Which lines in the records below contain the word "openBridge"? Return each of them.
Segment Open
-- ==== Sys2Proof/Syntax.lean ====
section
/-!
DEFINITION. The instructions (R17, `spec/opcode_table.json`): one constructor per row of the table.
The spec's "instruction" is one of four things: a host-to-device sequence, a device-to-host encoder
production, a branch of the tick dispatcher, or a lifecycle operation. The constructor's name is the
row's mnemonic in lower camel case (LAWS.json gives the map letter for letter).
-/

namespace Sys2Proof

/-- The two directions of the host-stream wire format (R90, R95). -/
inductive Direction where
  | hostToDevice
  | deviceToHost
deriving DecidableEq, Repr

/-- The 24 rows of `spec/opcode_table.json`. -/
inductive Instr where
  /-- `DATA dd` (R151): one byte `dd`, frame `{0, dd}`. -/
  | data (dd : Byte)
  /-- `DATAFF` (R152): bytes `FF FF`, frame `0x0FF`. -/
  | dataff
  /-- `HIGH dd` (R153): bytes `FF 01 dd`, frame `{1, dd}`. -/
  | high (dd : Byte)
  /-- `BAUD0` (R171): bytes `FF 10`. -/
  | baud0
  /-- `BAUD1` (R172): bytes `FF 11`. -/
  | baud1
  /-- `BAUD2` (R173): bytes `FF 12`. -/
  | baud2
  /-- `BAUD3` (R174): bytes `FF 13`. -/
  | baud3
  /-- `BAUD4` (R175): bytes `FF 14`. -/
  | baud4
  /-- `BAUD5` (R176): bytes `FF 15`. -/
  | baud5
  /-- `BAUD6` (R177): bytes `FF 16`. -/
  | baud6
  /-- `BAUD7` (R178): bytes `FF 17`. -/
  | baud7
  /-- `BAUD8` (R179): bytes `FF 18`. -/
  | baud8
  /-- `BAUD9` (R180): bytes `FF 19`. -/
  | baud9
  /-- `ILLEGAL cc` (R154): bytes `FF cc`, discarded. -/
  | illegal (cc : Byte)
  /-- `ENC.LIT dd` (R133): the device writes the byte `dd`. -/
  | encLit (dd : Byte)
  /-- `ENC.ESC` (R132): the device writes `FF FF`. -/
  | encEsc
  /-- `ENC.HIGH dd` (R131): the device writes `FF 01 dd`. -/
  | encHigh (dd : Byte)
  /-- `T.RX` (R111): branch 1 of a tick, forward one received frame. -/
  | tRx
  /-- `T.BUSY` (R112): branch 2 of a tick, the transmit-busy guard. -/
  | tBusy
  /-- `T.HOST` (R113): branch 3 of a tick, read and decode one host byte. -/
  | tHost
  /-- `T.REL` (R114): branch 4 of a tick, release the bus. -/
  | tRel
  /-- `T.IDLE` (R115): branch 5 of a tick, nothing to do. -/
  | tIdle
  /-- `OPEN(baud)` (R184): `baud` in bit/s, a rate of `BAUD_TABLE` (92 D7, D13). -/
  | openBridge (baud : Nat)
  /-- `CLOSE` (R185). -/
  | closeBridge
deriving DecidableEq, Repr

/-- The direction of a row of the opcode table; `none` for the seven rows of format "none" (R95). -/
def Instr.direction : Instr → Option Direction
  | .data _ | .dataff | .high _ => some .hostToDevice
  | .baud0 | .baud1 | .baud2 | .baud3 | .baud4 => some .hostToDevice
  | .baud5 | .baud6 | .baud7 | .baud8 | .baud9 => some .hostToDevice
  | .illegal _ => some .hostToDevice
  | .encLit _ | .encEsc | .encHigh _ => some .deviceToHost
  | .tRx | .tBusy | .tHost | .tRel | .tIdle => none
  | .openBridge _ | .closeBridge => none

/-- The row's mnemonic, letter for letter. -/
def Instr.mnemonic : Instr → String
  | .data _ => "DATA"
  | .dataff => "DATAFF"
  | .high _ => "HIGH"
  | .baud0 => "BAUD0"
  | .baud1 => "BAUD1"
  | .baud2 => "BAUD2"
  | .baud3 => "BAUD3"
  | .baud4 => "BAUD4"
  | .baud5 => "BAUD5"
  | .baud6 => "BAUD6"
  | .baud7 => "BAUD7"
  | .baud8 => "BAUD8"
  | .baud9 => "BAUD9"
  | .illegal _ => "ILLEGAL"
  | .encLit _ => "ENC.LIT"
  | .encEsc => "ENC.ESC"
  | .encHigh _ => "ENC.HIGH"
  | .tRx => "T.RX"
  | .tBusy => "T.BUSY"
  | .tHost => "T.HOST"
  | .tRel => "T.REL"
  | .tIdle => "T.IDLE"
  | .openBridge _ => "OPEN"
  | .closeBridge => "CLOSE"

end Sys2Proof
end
Segment Closed
● **Reply**:
  | openBridge (baud : Nat)
  | .openBridge _ | .closeBridge => none
  | .openBridge _ => "OPEN"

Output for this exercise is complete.